Experts point to a combination of challenges driving these efforts: a stagnant economy, China’s aggressive low-cost export strategy in key industries like steel, petrochemicals, and batteries, and the potential for tighter trade restrictions following the U.S. presidential election. “We expect to see significant restructuring, including the sales of core and non-core businesses, mergers, and staffing adjustments for the foreseeable future,” said an industry insider.

The sale of SK Specialty highlights this trend. A wholly-owned subsidiary of SK Inc., the company produces semiconductor specialty gases, including nitrogen trifluoride (NF3) and tungsten hexafluoride (WF6), for which it holds the top global market share. Last year, SK Specialty reported solid earnings with 681.7 billion won in sales and 147.1 billion won in operating profit. SK Hynix and other SK Group affiliates accounted for roughly 30% of its sales.

But SK Group has decided to sell SK Speciality to fund large-scale semiconductors and artificial intelligence (AI) investments. “SK is letting go of highly profitable businesses to secure the funds needed for its ambitious plans,” said a source familiar with the matter. The group plans to invest 80 trillion won in AI and semiconductors by 2026.

CJ CheilJedang, the country’s leading food company, is also preparing to divest its core bio division valued at around 6 trillion won ($4.3 billion). Last year, the bio division reported 4.143 trillion won in revenue and an operating profit of 251.3 billion won, accounting for 23% of its total sales and 30% of its operating profit. The division up for sale is the green bio division, which produces feed additives and seasoned foods.

Although the business is profitable, the division faces mounting pressure from low-cost Chinese competitors.
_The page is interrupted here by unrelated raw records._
-- ==== Sys2Proof/Tests/Slice0.lean ====
section
/-! SUPPORT. The model's own tests. Expected results are the spec's: the vectors and worked examples of
95_test_vectors.md, by their ids, and words written out from 30_encoding.md R64 to R67. The theorems named
`test_hyp_` show, for each statement with hypotheses, concrete inputs that meet them all together. -/

namespace Sys2Proof.Tests

open Sys2Proof Sys2Proof.Machine

/-! ### Small states -/

/-- The request of W1. -/
def request : Frame := #v[0xFF, 0x01, 0x86, 0x00, 0x00, 0x00, 0x00, 0x00, 0x79]

/-- The response of W2, with the checksum derived there. -/
def response : Frame := #v[0xFF, 0x86, 0x02, 0x3C, 0x00, 0x00, 0x00, 0x00, 0x3C]

/-- The first eight bytes of that response. -/
def eightBytes : List Byte := [0xFF, 0x86, 0x02, 0x3C, 0x00, 0x00, 0x00, 0x00]

/-- The all-zero payload `Z` of 95_test_vectors.md. -/
def zeros : Payload := #v[0, 0, 0, 0, 0]

/-- A test configuration: three more commands with every payload, one with the payload of V-ENC-2 only, and a
code for each frame command. -/
def testParams : Params :=
  { commands := [⟨.byte 0x00, [⟨0, 0⟩]⟩, ⟨.getFirmware, [⟨0, 0⟩]⟩, ⟨.selfCalibration, [⟨0, 0⟩]⟩,
      ⟨.byte 0x99, [⟨0xFFFFFFFFFF, 0x8813000000⟩]⟩]
    cmdReadCo2Temp := some 0x99
    cmdGetFirmware := some 0xFF
    cmdSelfCalibration := some 0x42 }

def configured : State := State.resetWith testParams

/-- The firmware command named in the enumeration, with the zero payload, while its code stays OPEN. -/
def openCode : State :=
  State.resetWith { Config.defaultParams with
    commands := [⟨.getFirmware, [⟨0xFFFFFFFFFF, 0⟩]⟩], cmdReadCo2Temp := none, cmdGetFirmware := none }

/-- `WRITING`, with the request of W1 and these write answers to come. -/
def writing (count : BitVec 4) (answers : List WriteAnswer) : State :=
  { State.reset with phase := .writing, txFrame := request, txCount := count, writeAnswers := answers }

/-- `READING`, with these bytes received and these read answers to come. -/
def reading (received : List Byte) (answers : List ReadAnswer) : State :=
  { State.reset with
    phase := .reading, txFrame := request, txCount := 9, rxBuf := received, readAnswers := answers }

/-- A transport error. -/
def e1 : TransportErrorT := ⟨0, .inl rfl⟩

/-- The next state of an outcome, if it is one. -/
def nextOf : Host.Outcome State Fault Refusal → Option State
  | .next s => some s
  | .fault _ => none
  | .refused _ => none

/-- The result an outcome leaves on the port. -/
def resultOf (o : Host.Outcome State Fault Refusal) : Option Result := (nextOf o).bind State.result

/-- The refusal of an outcome, if it is one. -/
def refusalOf : Host.Outcome State Fault Refusal → Option Refusal
  | .next _ => none
  | .fault _ => none
  | .refused r => some r

/-- The registers of 10_state.md R20 in an outcome, but for `tx_frame`. -/
def registersOf (o : Host.Outcome State Fault Refusal) : Option (Phase × BitVec 4 × List Byte) :=
  (nextOf o).map fun s => (s.phase, s.txCount, s.rxBuf)

/-! ### Decoding: bytes written out from R66 and R67 -/

theorem test_decode_csum : decode Config.defaultParams
    [0b000, 0, 0, 0, 0, 0, 0, 0xFF, 0x86, 0x02, 0x3C, 0x21, 0, 0, 0, 0] =
    .ok (.csum #v[0xFF, 0x86, 0x02, 0x3C, 0x21, 0, 0, 0, 0], []) := by rfl

theorem test_decode_enc : decode Config.defaultParams
    [0b001, 0x99, 1, 2, 3, 4, 5, 0, 0, 0, 0, 0, 0, 0, 0, 0] =
    .ok (.enc 0x99 #v[1, 2, 3, 4, 5], []) := by rfl

theorem test_decode_val : decode Config.defaultParams
    [0b010, 0, 0, 0, 0, 0, 0, 0xFF, 0x01, 0x86, 0, 0, 0, 0, 0, 0x78] =
    .ok (.val #v[0xFF, 0x01, 0x86, 0, 0, 0, 0, 0, 0x78], []) := by rfl

theorem test_decode_xco2 : decode Config.defaultParams
    [0b011, 0, 0, 0, 0, 0, 0, 0xFF, 0x86, 0x02, 0x3C, 0, 0, 0, 0, 0x3C] =
    .ok (.xco2 response, []) := by rfl

theorem test_decode_xct : decode Config.defaultParams
    [0b100, 0, 0, 0, 0, 0, 0, 0xFF, 0x86, 0x02, 0x3C, 0x21, 0, 0, 0, 0x1B] =
    .ok (.xct #v[0xFF, 0x86, 0x02, 0x3C, 0x21, 0, 0, 0, 0x1B], []) := by rfl

theorem test_decode_begin_and_rest : decode Config.defaultParams
    [0b101, 0x86, 0, 0, 0, 0, 0, 0, 0, 0, 0, 0, 0, 0, 0, 0, 0b110] =
    .ok (.beginExchange 0x86 zeros, [0b110]) := by rfl

theorem test_decode_pwr : decodeTableWord 8 0b110 = some .pwr := by decide

theorem test_decode_prd_ignores_ports : decode Config.defaultParams
    [0b111, 1, 2, 3, 4, 5, 6, 7, 8, 9, 10, 11, 12, 13, 14, 15] = .ok (.prd, []) := by rfl

theorem test_decode_frame_read_co2 : decodeTableWord 8 0x86 = some .frameReadCo2 := by decide

theorem test_decode_frame_read_co2_temp : decode testParams
    [0x99, 0, 0, 0, 0, 0x13, 0x88, 0, 0, 0, 0, 0, 0, 0, 0, 0] =
    .ok (.frameReadCo2Temp #v[0, 0, 0, 0x13, 0x88], []) := by rfl

theorem test_decode_frame_get_firmware : decode testParams
    [0xFF, 0, 1, 2, 3, 4, 5, 0, 0, 0, 0, 0, 0, 0, 0, 0] =
    .ok (.frameGetFirmware #v[1, 2, 3, 4, 5], []) := by rfl

theorem test_decode_frame_self_calibration : decode testParams
    [0x42, 0, 1, 2, 3, 4, 5, 0, 0, 0, 0, 0, 0, 0, 0, 0] =
    .ok (.frameSelfCalibration #v[1, 2, 3, 4, 5], []) := by rfl

theorem test_decode_reserved : decode Config.defaultParams
    [0x42, 0, 0, 0, 0, 0, 0, 0, 0, 0, 0, 0, 0, 0, 0, 0] = .error (.reservedSelector 0x42) := by rfl

theorem test_decode_truncated : decode Config.defaultParams [0b110, 0] = .error (.truncated 2) := by rfl

/-- R71: `ENC cmd, p0 p1 p2 p3 p4` is `op=001` with those ports. -/
theorem test_encode_enc : encode Config.defaultParams (.enc 0x86 #v[1, 2, 3, 4, 5]) =
    some [0b001, 0x86, 1, 2, 3, 4, 5, 0, 0, 0, 0, 0, 0, 0, 0, 0] := by decide

/-- R45: byte 0 of a frame is the low byte of the port. -/
theorem test_pack_frame : packFrame request = 0x7900000000008601FF#72 := by decide

/-- R60 and R61: the two views of W1 and W2. -/
theorem test_frame_views :
    requestCommand request = 0x86 ∧ requestPayload #v[0xFF, 1, 2, 3, 4, 5, 6, 7, 8] = #v[3, 4, 5, 6, 7] ∧
      responseCommand response = 0x86 ∧ responseData response = #v[0x02, 0x3C, 0, 0, 0, 0] := by decide

/-! ### WellFormed: an ill-formed term for each check -/

theorem test_illformed_code_not_given :
    (Instr.frameGetFirmware zeros).problem Config.defaultParams = some .codeNotGiven := by decide

theorem test_illformed_selector_taken :
    (Instr.frameSelfCalibration zeros).problem { testParams with cmdSelfCalibration := some 0x99 } =
      some .selectorTaken := by decide

theorem test_illformed_command :
    (Instr.enc 0x42 zeros).problem Config.defaultParams = some .commandNotInEnumeration := by decide

theorem test_illformed_payload :
    (Instr.beginExchange 0x86 #v[1, 0, 0, 0, 0]).problem Config.defaultParams =
      some .payloadShapeInvalid := by decide

theorem test_wellformed_under_test_params :
    (Instr.frameReadCo2Temp #v[0, 0, 0, 0x13, 0x88]).WellFormed testParams ∧
      (Instr.frameGetFirmware zeros).WellFormed testParams ∧
      (Instr.frameSelfCalibration zeros).WellFormed testParams := by decide

/-! ### The codec -/

/-- V-CSUM-4: the greatest sum. -/
theorem test_csum_max_sum :
    resultOf (exec (.csum #v[0, 0xFF, 0xFF, 0xFF, 0xFF, 0xFF, 0xFF, 0xFF, 0]) State.reset) =
      some (.okByte 0x07) := by decide

/-- V-CSUM-3 and V-CSUM-9: a sum of 0 gives 0x00; bytes 0 and 8 do not enter. -/
theorem test_csum_zero_and_ends :
    resultOf (exec (.csum #v[0, 0, 0, 0, 0, 0, 0, 0, 0]) State.reset) = some (.okByte 0x00) ∧
      resultOf (exec (.csum #v[0xAB, 0x01, 0x86, 0, 0, 0, 0, 0, 0xCD]) State.reset) =
        some (.okByte 0x79) := by decide

/-- V-ENC-2. -/
theorem test_enc_payload_order :
    resultOf (exec (.enc 0x99 #v[0x00, 0x00, 0x00, 0x13, 0x88]) configured) =
      some (.okFrame #v[0xFF, 0x01, 0x99, 0x00, 0x00, 0x00, 0x13, 0x88, 0xCB]) := by decide

/-- V-ENC-5 and V-ENC-6. -/
theorem test_enc_refusals :
    refusalOf (exec (.enc 0x42 zeros) State.reset) = some .commandNotInEnumeration ∧
      refusalOf (exec (.enc 0x86 #v[1, 0, 0, 0, 0]) State.reset) = some .payloadShapeInvalid := by decide

/-- V-VAL-7: the recomputed checksum is `exp`, the received byte is `act`. -/
theorem test_val_mismatch :
    resultOf (exec (.val #v[0xFF, 0x86, 0x02, 0xBC, 0, 0, 0, 0, 0x3C]) State.reset) =
      some (.error (.checksumMismatch 0xBC 0x3C)) := by decide

/-- V-VAL-8 and V-VAL-10: the start byte wins; byte 1 is not checked. -/
theorem test_val_order :
    resultOf (exec (.val #v[0xFE, 0x01, 0x86, 0, 0, 0, 0, 0, 0x78]) State.reset) =
        some (.error .unexpectedStartByte) ∧
      resultOf (exec (.val #v[0xFF, 0x02, 0x86, 0, 0, 0, 0, 0, 0x78]) State.reset) =
        some (.okFrame #v[0xFF, 0x02, 0x86, 0, 0, 0, 0, 0, 0x78]) := by decide

/-- V-X-4: the high byte is first. -/
theorem test_xco2_big_endian :
    resultOf (exec (.xco2 #v[0, 0, 0x01, 0, 0, 0, 0, 0, 0]) State.reset) = some (.okCo2 256) := by decide

/-- V-X-3. -/
theorem test_xco2_max :
    resultOf (exec (.xco2 #v[0, 0, 0xFF, 0xFF, 0, 0, 0, 0, 0]) State.reset) =
      some (.okCo2 65535) := by decide

/-- V-X-7 (W3). -/
theorem test_xct_negative :
    resultOf (exec (.xct #v[0xFF, 0x86, 0x02, 0x3C, 0x21, 0, 0, 0, 0x1B]) State.reset) =
      some (.okCo2Temp 572 (BitVec.ofInt 16 (-7))) := by decide

/-- V-X-11: the byte is read unsigned. -/
theorem test_xct_unsigned :
    resultOf (exec (.xct #v[0xFF, 0x86, 0x02, 0x3C, 0xFF, 0, 0, 0, 0]) State.reset) =
      some (.okCo2Temp 572 215) := by decide

/-! ### The transceiver -/

/-- V-B-1. -/
theorem test_begin_from_reset :
    (nextOf (exec (.beginExchange 0x86 zeros) State.reset)).map (fun s => (s.phase, s.txFrame, s.result)) =
      some (.writing, request, some .ok) := by decide

/-- V-B-3: the accumulation is discarded. -/
theorem test_begin_discards :
    registersOf (exec (.beginExchange 0x86 zeros) (reading [0xFF, 0x86, 0x02] [])) =
      some (.writing, 0, []) := by decide

/-- V-W-3: the ninth byte, 0x79, completes the request. -/
theorem test_pwr_ninth_byte :
    (nextOf (exec .pwr (writing 8 [.transferred]))).map
        (fun s => (s.phase, s.txCount, s.outHistory, s.result)) =
      some (.reading, 9, [0x79], some .complete) := by decide

/-- V-W-4: a transport error. -/
theorem test_pwr_error :
    (nextOf (exec .pwr (writing 3 [.tErr e1]))).map
        (fun s => (s.phase, s.txCount, s.outHistory, s.result)) =
      some (.idle, 0, [], some (.error (.transport e1))) := by decide

/-- V-R-4: a wrong checksum, found on the ninth byte. -/
theorem test_prd_bad_checksum :
    (nextOf (exec .prd (reading eightBytes [.got 0x3D]))).map
        (fun s => (s.phase, s.txCount, s.rxBuf, s.result)) =
      some (.idle, 0, [], some (.error (.checksumMismatch 0x3C 0x3D))) := by decide

/-- V-R-8: no attempt while writing; the waiting byte stays. -/
theorem test_prd_while_writing :
    (nextOf (exec .prd { writing 5 [] with readAnswers := [.got 0x55] })).map
        (fun s => (s.phase, s.txCount, s.readAnswers, s.result)) =
      some (.writing, 5, [.got 0x55], some .inProgress) := by decide

/-! ### The frame commands -/

/-- W1. -/
theorem test_frame_read_co2 :
    (nextOf (exec .frameReadCo2 State.reset)).map (fun s => (s.phase, s.txFrame)) =
      some (.writing, request) := by decide

/-- V-ENC-2, as the request of a configured command. -/
theorem test_frame_read_co2_temp :
    (nextOf (exec (.frameReadCo2Temp #v[0x00, 0x00, 0x00, 0x13, 0x88]) configured)).map State.txFrame =
      some #v[0xFF, 0x01, 0x99, 0x00, 0x00, 0x00, 0x13, 0x88, 0xCB] := by decide

/-- V-ENC-3, as the request of a configured command. -/
theorem test_frame_get_firmware :
    (nextOf (exec (.frameGetFirmware #v[0xFF, 0xFF, 0xFF, 0xFF, 0xFF]) configured)).map State.txFrame =
      some #v[0xFF, 0x01, 0xFF, 0xFF, 0xFF, 0xFF, 0xFF, 0xFF, 0x05] := by decide

/-- R105 by hand: 0x01 + 0x42 + 0x02 = 0x45, and 0x100 - 0x45 = 0xBB. -/
theorem test_frame_self_calibration :
    (nextOf (exec (.frameSelfCalibration #v[2, 0, 0, 0, 0]) configured)).map State.txFrame =
      some #v[0xFF, 0x01, 0x42, 0x02, 0x00, 0x00, 0x00, 0x00, 0xBB] := by decide

/-! ### One step -/

theorem test_step_runs_operation :
    resultOf (step (State.reset.withFetchWord 8 0b111)) = some .inProgress := by decide

theorem test_step_reset_event :
    registersOf (step { writing 4 [] with events := [.reset] }) = some (.idle, 0, []) := by decide

theorem test_step_refuses_reserved :
    refusalOf (step (State.reset.withFetchWord 8 0x42)) =
      some (.undecodable (.reservedSelector 0x42)) := by decide

/-! ### Inputs that meet the statements' hypotheses -/

theorem test_hyp_StepKeepsInvariant_idle :
    State.reset.Inv ∧ ∃ t, step State.reset = .next t := ⟨by decide, _, rfl⟩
Analysts believe CJ aims to raise cash for future acquisitions, as it did in 2018 when it sold its pharmaceutical arm (CJ Healthcare) and later acquired Schwan’s Company, the second-largest frozen food maker in the U.S.

The Korean M&A market has already seen several large-scale transactions in the second half of this year, with deals worth trillions of won. LG Display sold its Guangzhou production unit for 2 trillion won, while Samsung SDI divested its polarizing film division for 1.21 trillion won, both to Chinese companies.

These sales underscore the changing business landscape. Chinese companies, once latecomers emulating Korean technologies, have rapidly closed the gap and now compete aggressively with lower prices. Consequently, Korean companies are increasingly selling businesses once deemed core.